Stored data:
def regsPOSX : List RegDesc := [
  ⟨0x40020000, 0, 1, 0, 1, 0x0, true, [⟨0, 0, .w1s⟩]⟩,
  ⟨0x40020010, 0, 1, 0, 1, 0x0, false, [⟨15, 15, .w1c⟩, ⟨14, 13, .w1c⟩, ⟨12, 12, .w1c⟩, ⟨11, 11, .w1c⟩, ⟨10, 10, .w1c⟩, ⟨9, 8, .w1c⟩, ⟨7, 4, .w1c⟩, ⟨3, 0, .w1c⟩]⟩,
  ⟨0x40020014, 0, 1, 0, 1, 0x0, false, [⟨15, 0, .rw⟩]⟩,
  ⟨0x40020018, 0, 1, 0, 1, 0x0, true, [⟨15, 0, .rw⟩]⟩,
  ⟨0x40020100, 64, 4, 0, 1, 0x0, false, [⟨31, 31, .rw⟩, ⟨30, 29, .rw⟩, ⟨28, 28, .rw⟩, ⟨27, 24, .rw⟩, ⟨23, 23, .rw⟩]⟩,
  ⟨0x40020104, 64, 4, 0, 1, 0x0, false, [⟨31, 0, .ro⟩]⟩,
  ⟨0x40020108, 64, 4, 0, 1, 0x0, false, [⟨31, 24, .rw⟩, ⟨10, 8, .ro⟩, ⟨7, 7, .ro⟩, ⟨6, 6, .ro⟩, ⟨5, 5, .ro⟩, ⟨4, 4, .w1c⟩, ⟨3, 3, .w1c⟩, ⟨2, 2, .w1c⟩, ⟨1, 1, .w1c⟩]⟩,
  ⟨0x4002010C, 64, 4, 0, 1, 0x10001, false, [⟨31, 16, .rw⟩, ⟨15, 0, .rw⟩]⟩,
  ⟨0x40020110, 64, 4, 0, 1, 0x0, false, [⟨31, 0, .rw⟩]⟩,
  ⟨0x40020114, 64, 4, 0, 1, 0x0, false, [⟨31, 0, .ro⟩]⟩,
  ⟨0x40020118, 64, 4, 0, 1, 0x64100008, false, [⟨31, 24, .rw⟩, ⟨23, 16, .rw⟩, ⟨15, 14, .rw⟩, ⟨7, 0, .rw⟩]⟩,
  ⟨0x4002011C, 64, 4, 0, 1, 0x0, false, [⟨31, 0, .ro⟩]⟩,
  ⟨0x40020120, 64, 4, 0, 1, 0x0, false, [⟨31, 0, .ro⟩]⟩,
  ⟨0x40020200, 64, 2, 0, 1, 0x200000, false, [⟨31, 31, .rwl⟩, ⟨30, 30, .rwl⟩, ⟨29, 28, .rwl⟩, ⟨27, 27, .rwl⟩, ⟨26, 26, .rwl⟩, ⟨25, 25, .rwl⟩, ⟨21, 16, .rwl⟩, ⟨15, 8, .rwl⟩]⟩,
  ⟨0x40020204, 64, 2, 0, 1, 0xC000000, false, [⟨31, 24, .ro⟩, ⟨23, 0, .ro⟩]⟩,
  ⟨0x40020208, 64, 2, 0, 1, 0x0, false, [⟨31, 0, .ro⟩]⟩,
  ⟨0x4002020C, 64, 2, 0, 1, 0x0, false, [⟨31, 0, .ro⟩]⟩,
  ⟨0x40020210, 64, 2, 0, 1, 0x10001, false, [⟨31, 16, .rwl⟩, ⟨15, 0, .rwl⟩]⟩,
  ⟨0x40020214, 64, 2, 0, 1, 0x0, false, [⟨31, 0, .rwl⟩]⟩,
  ⟨0x40020218, 64, 2, 0, 1, 0x0, false, [⟨31, 0, .ro⟩]⟩,
  ⟨0x4002021C, 64, 2, 0, 1, 0x0, false, [⟨31, 16, .rw⟩, ⟨15, 8, .ro⟩, ⟨7, 7, .ro⟩, ⟨6, 6, .ro⟩, ⟨5, 5, .ro⟩, ⟨4, 4, .ro⟩, ⟨3, 3, .ro⟩, ⟨2, 2, .ro⟩, ⟨1, 1, .ro⟩]⟩,
  ⟨0x40020300, 0, 1, 0, 1, 0x31414, false, [⟨31, 31, .rwl⟩, ⟨24, 24, .rwl⟩, ⟨19, 16, .rwl⟩, ⟨15, 8, .rwl⟩, ⟨7, 0, .rwl⟩]⟩,
  ⟨0x40020304, 0, 1, 0, 1, 0x80000000, false, [⟨31, 0, .rwl⟩]⟩,
  ⟨0x40020308, 0, 1, 0, 1, 0x7FFFFFFF, false, [⟨31, 0, .rwl⟩]⟩]

def regsPOSX1 : List RegDesc := [
  ⟨0x4002030C, 0, 1, 0, 1, 0x0, false, [⟨31, 0, .ro⟩]⟩,
  ⟨0x40020310, 0, 1, 0, 1, 0x0, false, [⟨31, 0, .ro⟩]⟩,
  ⟨0x40020314, 0, 1, 0, 1, 0x0, false, [⟨31, 0, .ro⟩]⟩,
  ⟨0x40020318, 0, 1, 0, 1, 0x0, false, [⟨31, 0, .ro⟩]⟩,
  ⟨0x4002031C, 0, 1, 0, 1, 0x0, false, [⟨15, 8, .ro⟩, ⟨5, 5, .ro⟩, ⟨4, 4, .ro⟩, ⟨3, 3, .ro⟩, ⟨2, 2, .ro⟩, ⟨1, 1, .ro⟩, ⟨0, 0, .ro⟩]⟩,
  ⟨0x40020400, 16, 2, 0, 1, 0x0, false, [⟨31, 31, .rw⟩, ⟨30, 30, .rw⟩, ⟨5, 0, .rw⟩]⟩,
  ⟨0x40020404, 16, 2, 0, 1, 0x0, false, [⟨9, 9, .w1c⟩, ⟨8, 8, .w1c⟩, ⟨6, 4, .ro⟩, ⟨2, 0, .ro⟩]⟩,
  ⟨0x40020408, 16, 2, 0, 1, 0x0, false, [⟨31, 0, .ro⟩]⟩,
  ⟨0x4002040C, 16, 2, 0, 1, 0x0, false, [⟨31, 0, .ro⟩]⟩,
  ⟨0x40020500, 0, 1, 0, 1, 0x0, false, [⟨31, 31, .rw⟩, ⟨28, 28, .rw⟩, ⟨1, 0, .rw⟩]⟩,
  ⟨0x40020504, 0, 1, 0, 1, 0x10001, false, [⟨31, 16, .rw⟩, ⟨15, 0, .rw⟩]⟩,
  ⟨0x40020508, 0, 1, 0, 1, 0x0, false, [⟨16, 16, .w1c⟩, ⟨15, 0, .ro⟩]⟩]

def regsCMPL : List RegDesc := [
  ⟨0x40030010, 0, 1, 0, 1, 0x0, false, [⟨31, 0, .w1c⟩]⟩,
  ⟨0x40030014, 0, 1, 0, 1, 0x0, false, [⟨31, 0, .rw⟩]⟩,
  ⟨0x40030018, 0, 1, 0, 1, 0x0, true, [⟨31, 0, .rw⟩]⟩,
  ⟨0x40030020, 0, 1, 0, 1, 0x0, false, [⟨15, 0, .w1c⟩]⟩,
  ⟨0x40030024, 0, 1, 0, 1, 0x0, false, [⟨15, 0, .rw⟩]⟩,
  ⟨0x40030028, 0, 1, 0, 1, 0x0, true, [⟨15, 0, .rw⟩]⟩,
  ⟨0x40030100, 16, 32, 0, 1, 0x64, false, [⟨31, 31, .rw⟩, ⟨30, 29, .rw⟩, ⟨28, 28, .rw⟩, ⟨27, 27, .rw⟩, ⟨26, 26, .rw⟩, ⟨25, 23, .rw⟩, ⟨15, 0, .rw⟩]⟩,
  ⟨0x40030104, 16, 32, 0, 1, 0x0, false, [⟨31, 0, .rw⟩]⟩,
  ⟨0x40030108, 16, 32, 0, 1, 0x0, false, [⟨31, 16, .rw⟩, ⟨5, 5, .ro⟩, ⟨4, 4, .ro⟩, ⟨3, 3, .w1c⟩, ⟨2, 2, .w1c⟩, ⟨1, 1, .w1c⟩, ⟨0, 0, .w1c⟩]⟩,
  ⟨0x4003010C, 16, 32, 0, 1, 0x0, false, [⟨31, 0, .ro⟩]⟩,
  ⟨0x40030400, 32, 16, 0, 1, 0x0, false, [⟨31, 31, .rw⟩, ⟨30, 29, .rw⟩, ⟨28, 28, .rw⟩, ⟨27, 26, .rw⟩, ⟨6, 0, .rw⟩]⟩,
  ⟨0x40030404, 32, 16, 0, 1, 0x0, false, [⟨31, 0, .ro⟩]⟩,
  ⟨0x40030408, 32, 16, 0, 1, 0x0, false, [⟨31, 0, .ro⟩]⟩,
  ⟨0x4003040C, 32, 16, 0, 1, 0x0, false, [⟨31, 0, .ro⟩]⟩,
  ⟨0x40030410, 32, 16, 0, 1, 0x0, false, [⟨31, 0, .ro⟩]⟩,
  ⟨0x40030414, 32, 16, 0, 1, 0x0, false, [⟨3, 3, .ro⟩, ⟨2, 2, .ro⟩, ⟨1, 1, .w1c⟩, ⟨0, 0, .w1c⟩]⟩,
  ⟨0x40030418, 32, 16, 0, 1, 0x0, false, [⟨0, 0, .wo⟩]⟩]

def regsPGEN : List RegDesc := [
  ⟨0x40040000, 0, 1, 0, 1, 0x0, false, [⟨31, 24, .rw⟩, ⟨17, 17, .rw⟩, ⟨16, 16, .rw⟩, ⟨3, 0, .wo⟩]⟩,
  ⟨0x40040004, 0, 1, 0, 1, 0x0, false, [⟨31, 0, .rw⟩]⟩,
  ⟨0x40040010, 0, 1, 0, 1, 0x0, false, [⟨31, 24, .ro⟩, ⟨23, 16, .ro⟩, ⟨11, 11, .ro⟩, ⟨10, 10, .ro⟩, ⟨9, 9, .ro⟩, ⟨8, 8, .ro⟩, ⟨6, 4, .ro⟩, ⟨3, 0, .ro⟩]⟩,
  ⟨0x40040018, 0, 1, 0, 1, 0x0, false, [⟨5, 5, .w1c⟩, ⟨4, 4, .w1c⟩, ⟨3, 3, .w1c⟩, ⟨2, 2, .w1c⟩, ⟨1, 1, .w1c⟩, ⟨0, 0, .w1c⟩]⟩,
  ⟨0x4004001C, 0, 1, 0, 1, 0x0, false, [⟨5, 5, .rw⟩, ⟨4, 4, .rw⟩, ⟨3, 3, .rw⟩, ⟨2, 2, .rw⟩, ⟨1, 1, .rw⟩, ⟨0, 0, .rw⟩]⟩,
  ⟨0x40040020, 0, 1, 0, 1, 0x0, true, [⟨5, 5, .rw⟩, ⟨4, 4, .rw⟩, ⟨3, 3, .rw⟩, ⟨2, 2, .rw⟩, ⟨1, 1, .rw⟩, ⟨0, 0, .rw⟩]⟩,
  ⟨0x40040030, 0, 1, 0, 1, 0x0, false, [⟨31, 0, .ro⟩]⟩,
  ⟨0x40040038, 0, 1, 0, 1, 0x0, false, [⟨31, 0, .ro⟩]⟩,
  ⟨0x40040040, 0, 1, 0, 1, 0x0, false, [⟨31, 0, .ro⟩]⟩,
  ⟨0x40040044, 0, 1, 0, 1, 0x0, false, [⟨31, 0, .ro⟩]⟩,
  ⟨0x40040048, 0, 1, 0, 1, 0x0, false, [⟨31, 0, .ro⟩]⟩,
  ⟨0x4004004C, 0, 1, 0, 1, 0x0, false, [⟨31, 0, .ro⟩]⟩,
  ⟨0x40040050, 0, 1, 0, 1, 0x0, false, [⟨31, 0, .ro⟩]⟩,
  ⟨0x40040054, 0, 1, 0, 1, 0x0, false, [⟨31, 0, .ro⟩]⟩,
  ⟨0x40040058, 0, 1, 0, 1, 0x0, false, [⟨31, 0, .ro⟩]⟩,
  ⟨0x4004005C, 0, 1, 0, 1, 0x0, false, [⟨31, 0, .ro⟩]⟩,
  ⟨0x40040060, 0, 1, 0, 1, 0x0, false, [⟨31, 0, .ro⟩]⟩,
  ⟨0x40040064, 0, 1, 0, 1, 0x0, false, [⟨31, 0, .ro⟩]⟩,
  ⟨0x40040068, 0, 1, 0, 1, 0x0, false, [⟨31, 0, .ro⟩]⟩,
  ⟨0x40040034, 0, 1, 0, 1, 0xFF, false, [⟨7, 0, .ro⟩]⟩,
  ⟨0x4004006C, 0, 1, 0, 1, 0x0, false, [⟨7, 0, .ro⟩]⟩]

▶ _What the task requires_: Could you copy every line from the records that mentions the word "List"?

▶ _Answer box_:
def regsPOSX : List RegDesc := [
def regsPOSX1 : List RegDesc := [
def regsCMPL : List RegDesc := [
def regsPGEN : List RegDesc := [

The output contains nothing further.